» Stored data
******************************

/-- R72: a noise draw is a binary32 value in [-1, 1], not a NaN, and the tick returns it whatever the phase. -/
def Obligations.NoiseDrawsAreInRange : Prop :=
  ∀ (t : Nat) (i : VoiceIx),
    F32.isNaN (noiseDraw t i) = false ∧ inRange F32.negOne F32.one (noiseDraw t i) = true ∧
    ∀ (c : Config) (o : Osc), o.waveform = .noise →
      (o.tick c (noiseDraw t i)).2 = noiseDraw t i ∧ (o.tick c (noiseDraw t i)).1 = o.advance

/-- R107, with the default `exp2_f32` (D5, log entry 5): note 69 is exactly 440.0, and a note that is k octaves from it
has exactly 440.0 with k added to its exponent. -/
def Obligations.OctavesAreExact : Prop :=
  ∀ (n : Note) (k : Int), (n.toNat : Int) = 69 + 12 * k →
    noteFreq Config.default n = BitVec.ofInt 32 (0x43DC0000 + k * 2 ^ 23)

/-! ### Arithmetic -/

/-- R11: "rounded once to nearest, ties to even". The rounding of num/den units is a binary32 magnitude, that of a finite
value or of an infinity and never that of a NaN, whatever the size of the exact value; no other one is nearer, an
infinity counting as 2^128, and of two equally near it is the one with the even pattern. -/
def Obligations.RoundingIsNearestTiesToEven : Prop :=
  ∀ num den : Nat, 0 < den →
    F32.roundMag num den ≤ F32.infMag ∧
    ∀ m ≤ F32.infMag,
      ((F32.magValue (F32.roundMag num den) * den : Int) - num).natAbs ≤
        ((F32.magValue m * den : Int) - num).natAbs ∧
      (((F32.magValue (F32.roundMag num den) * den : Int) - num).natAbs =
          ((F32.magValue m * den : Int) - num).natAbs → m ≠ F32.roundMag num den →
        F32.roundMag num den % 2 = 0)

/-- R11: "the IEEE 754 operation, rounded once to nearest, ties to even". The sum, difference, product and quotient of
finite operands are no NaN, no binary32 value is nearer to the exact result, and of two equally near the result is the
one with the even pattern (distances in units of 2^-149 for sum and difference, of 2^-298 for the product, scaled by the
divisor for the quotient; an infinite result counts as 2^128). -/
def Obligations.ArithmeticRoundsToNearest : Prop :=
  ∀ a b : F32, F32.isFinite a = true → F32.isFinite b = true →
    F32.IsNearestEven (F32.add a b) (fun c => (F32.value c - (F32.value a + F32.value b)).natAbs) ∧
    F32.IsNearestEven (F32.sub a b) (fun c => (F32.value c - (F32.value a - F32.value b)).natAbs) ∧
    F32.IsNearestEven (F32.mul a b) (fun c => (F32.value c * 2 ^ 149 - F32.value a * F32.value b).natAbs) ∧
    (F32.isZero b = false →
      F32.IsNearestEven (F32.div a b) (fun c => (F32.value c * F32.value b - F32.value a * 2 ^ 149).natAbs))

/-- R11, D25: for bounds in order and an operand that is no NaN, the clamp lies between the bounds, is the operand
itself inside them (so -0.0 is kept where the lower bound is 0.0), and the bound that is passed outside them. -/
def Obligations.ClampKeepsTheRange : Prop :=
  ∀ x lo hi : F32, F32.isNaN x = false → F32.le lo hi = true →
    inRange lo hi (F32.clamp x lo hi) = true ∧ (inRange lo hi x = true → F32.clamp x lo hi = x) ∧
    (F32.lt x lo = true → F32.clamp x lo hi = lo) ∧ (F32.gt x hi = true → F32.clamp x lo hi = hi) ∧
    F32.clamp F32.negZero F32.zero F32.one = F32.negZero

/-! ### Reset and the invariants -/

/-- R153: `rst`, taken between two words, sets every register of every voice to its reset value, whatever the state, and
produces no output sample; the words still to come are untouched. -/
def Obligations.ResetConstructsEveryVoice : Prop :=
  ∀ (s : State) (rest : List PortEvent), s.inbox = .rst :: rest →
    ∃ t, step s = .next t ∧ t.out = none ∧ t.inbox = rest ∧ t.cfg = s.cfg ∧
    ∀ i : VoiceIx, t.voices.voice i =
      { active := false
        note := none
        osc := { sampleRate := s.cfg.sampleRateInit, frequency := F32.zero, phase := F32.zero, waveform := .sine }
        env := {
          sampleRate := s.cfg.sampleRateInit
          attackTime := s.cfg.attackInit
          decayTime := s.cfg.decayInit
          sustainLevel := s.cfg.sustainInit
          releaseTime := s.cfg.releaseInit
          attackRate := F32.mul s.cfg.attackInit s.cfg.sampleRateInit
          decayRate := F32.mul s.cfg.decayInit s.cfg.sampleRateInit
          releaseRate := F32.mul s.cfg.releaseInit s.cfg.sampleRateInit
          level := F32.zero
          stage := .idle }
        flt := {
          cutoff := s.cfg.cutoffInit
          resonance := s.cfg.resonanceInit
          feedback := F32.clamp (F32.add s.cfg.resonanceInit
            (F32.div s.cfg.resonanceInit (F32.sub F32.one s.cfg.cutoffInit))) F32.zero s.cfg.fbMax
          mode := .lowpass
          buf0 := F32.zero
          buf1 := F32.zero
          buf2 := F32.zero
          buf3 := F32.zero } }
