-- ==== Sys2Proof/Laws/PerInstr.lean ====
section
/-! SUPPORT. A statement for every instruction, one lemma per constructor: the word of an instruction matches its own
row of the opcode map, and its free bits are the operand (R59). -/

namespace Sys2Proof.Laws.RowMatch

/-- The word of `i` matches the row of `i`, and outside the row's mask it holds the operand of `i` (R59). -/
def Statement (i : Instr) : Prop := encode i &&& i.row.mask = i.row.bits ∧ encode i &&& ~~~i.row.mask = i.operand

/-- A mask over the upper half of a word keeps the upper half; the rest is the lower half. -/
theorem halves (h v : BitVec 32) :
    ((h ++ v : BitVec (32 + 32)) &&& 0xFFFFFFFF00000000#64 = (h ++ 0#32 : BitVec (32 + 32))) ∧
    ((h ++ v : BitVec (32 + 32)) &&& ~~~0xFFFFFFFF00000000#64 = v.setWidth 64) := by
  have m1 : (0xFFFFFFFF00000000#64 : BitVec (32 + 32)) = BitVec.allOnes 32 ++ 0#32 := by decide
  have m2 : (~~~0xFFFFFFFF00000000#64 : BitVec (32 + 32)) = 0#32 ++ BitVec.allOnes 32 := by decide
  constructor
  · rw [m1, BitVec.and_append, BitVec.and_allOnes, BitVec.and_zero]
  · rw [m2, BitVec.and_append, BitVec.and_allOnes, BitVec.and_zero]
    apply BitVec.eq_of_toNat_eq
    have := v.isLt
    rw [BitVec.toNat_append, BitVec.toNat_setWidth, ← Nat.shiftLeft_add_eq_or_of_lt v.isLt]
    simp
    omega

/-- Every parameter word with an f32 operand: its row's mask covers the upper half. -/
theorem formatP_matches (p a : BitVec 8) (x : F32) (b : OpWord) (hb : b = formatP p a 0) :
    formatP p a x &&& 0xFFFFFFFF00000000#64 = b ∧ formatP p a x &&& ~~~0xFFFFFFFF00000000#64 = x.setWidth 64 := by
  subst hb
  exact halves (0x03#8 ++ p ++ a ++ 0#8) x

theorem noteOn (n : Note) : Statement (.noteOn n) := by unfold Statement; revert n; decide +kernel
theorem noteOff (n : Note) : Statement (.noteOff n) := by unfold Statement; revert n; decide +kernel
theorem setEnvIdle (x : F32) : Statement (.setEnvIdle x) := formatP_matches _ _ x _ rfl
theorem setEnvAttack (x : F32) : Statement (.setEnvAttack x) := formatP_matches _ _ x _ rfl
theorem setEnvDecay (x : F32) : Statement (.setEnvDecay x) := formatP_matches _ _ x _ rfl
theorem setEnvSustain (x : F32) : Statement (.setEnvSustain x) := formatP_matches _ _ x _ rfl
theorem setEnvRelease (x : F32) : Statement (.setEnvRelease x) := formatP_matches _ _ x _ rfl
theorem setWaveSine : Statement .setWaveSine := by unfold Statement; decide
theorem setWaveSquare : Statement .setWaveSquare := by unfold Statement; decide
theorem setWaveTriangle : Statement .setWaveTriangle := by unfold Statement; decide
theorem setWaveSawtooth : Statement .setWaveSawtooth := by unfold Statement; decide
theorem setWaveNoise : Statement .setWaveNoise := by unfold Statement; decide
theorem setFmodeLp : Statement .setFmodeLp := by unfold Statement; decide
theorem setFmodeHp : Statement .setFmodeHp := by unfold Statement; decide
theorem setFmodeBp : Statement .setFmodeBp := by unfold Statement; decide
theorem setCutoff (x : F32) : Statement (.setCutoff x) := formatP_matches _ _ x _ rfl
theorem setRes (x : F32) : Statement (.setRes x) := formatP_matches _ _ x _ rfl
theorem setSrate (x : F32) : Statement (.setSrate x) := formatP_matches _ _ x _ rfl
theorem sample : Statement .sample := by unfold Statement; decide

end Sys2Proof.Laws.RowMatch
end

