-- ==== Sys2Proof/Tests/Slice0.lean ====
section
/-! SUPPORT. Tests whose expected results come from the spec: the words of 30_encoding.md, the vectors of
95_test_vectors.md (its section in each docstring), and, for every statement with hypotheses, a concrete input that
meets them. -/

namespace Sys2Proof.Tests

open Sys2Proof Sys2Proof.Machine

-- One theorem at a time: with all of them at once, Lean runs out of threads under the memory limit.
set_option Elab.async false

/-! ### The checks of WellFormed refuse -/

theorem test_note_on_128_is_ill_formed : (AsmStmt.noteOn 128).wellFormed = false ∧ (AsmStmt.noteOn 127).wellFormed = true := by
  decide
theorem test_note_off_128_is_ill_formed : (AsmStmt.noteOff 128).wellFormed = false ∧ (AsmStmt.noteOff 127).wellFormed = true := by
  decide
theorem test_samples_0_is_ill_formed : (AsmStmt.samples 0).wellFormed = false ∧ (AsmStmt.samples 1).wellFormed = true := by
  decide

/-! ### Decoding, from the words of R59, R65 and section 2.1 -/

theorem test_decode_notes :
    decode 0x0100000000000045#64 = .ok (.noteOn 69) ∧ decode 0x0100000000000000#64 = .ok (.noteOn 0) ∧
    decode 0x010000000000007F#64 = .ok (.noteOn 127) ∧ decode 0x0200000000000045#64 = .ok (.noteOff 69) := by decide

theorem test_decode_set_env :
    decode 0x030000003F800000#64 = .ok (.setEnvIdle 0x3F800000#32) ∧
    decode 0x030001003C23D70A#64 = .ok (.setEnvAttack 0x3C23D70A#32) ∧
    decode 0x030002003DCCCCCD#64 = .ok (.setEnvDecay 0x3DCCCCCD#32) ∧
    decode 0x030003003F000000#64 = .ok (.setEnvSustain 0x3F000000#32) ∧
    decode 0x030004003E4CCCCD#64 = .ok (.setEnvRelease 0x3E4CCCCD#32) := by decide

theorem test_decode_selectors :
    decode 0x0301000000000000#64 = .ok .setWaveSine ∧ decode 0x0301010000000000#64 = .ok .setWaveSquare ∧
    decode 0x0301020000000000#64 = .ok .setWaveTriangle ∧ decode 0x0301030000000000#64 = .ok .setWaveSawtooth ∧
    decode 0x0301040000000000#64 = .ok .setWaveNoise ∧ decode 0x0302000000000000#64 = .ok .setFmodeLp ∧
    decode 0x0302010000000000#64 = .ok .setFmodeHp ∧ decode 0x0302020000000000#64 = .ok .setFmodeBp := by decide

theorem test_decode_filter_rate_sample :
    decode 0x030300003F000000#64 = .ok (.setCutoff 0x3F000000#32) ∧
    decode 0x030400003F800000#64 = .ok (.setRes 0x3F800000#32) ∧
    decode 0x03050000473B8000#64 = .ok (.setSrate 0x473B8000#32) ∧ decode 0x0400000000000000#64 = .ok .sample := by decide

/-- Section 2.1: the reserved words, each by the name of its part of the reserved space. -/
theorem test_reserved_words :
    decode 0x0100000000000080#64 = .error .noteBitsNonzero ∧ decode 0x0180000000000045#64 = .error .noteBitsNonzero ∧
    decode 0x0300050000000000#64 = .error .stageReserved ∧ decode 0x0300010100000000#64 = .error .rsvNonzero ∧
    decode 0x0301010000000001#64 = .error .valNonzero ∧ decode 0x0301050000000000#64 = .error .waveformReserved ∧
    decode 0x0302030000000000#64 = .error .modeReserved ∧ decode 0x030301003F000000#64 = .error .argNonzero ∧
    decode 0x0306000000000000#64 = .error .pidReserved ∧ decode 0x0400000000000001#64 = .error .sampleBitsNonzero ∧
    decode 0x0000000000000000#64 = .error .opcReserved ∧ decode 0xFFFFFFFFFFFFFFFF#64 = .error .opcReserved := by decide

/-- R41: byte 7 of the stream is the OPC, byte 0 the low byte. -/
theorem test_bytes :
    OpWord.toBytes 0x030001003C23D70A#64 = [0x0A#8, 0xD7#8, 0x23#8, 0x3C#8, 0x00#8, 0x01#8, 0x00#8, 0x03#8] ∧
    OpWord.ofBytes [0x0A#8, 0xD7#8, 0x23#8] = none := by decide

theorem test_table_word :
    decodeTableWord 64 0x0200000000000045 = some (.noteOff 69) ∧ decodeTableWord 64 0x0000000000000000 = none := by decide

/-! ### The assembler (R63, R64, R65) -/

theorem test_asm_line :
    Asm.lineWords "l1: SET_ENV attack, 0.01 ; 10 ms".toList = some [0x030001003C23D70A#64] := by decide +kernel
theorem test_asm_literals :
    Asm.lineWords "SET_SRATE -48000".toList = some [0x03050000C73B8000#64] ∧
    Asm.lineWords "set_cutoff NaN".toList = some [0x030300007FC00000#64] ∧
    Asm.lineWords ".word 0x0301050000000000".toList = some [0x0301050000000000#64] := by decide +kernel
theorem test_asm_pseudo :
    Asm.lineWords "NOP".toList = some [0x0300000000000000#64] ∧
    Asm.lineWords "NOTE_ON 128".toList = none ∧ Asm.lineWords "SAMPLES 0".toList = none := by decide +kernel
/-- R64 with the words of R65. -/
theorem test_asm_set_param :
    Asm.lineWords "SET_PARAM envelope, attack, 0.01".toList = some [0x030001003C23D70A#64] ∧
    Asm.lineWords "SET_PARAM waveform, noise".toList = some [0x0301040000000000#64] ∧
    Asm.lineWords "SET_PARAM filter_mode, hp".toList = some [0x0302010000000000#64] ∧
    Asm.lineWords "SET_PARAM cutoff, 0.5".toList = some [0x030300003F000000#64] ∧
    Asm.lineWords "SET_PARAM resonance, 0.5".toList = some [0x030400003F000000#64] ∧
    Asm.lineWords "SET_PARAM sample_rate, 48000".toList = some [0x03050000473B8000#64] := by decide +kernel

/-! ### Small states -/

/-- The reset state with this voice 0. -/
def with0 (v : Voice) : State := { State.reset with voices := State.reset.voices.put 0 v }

******************************

» Exercise instructions
What lines above hold the word "setEnvAttack"? Pull each one out.

» Answer space
theorem setEnvAttack (x : F32) : Statement (.setEnvAttack x) := formatP_matches _ _ x _ rfl
    decode 0x030001003C23D70A#64 = .ok (.setEnvAttack 0x3C23D70A#32) ∧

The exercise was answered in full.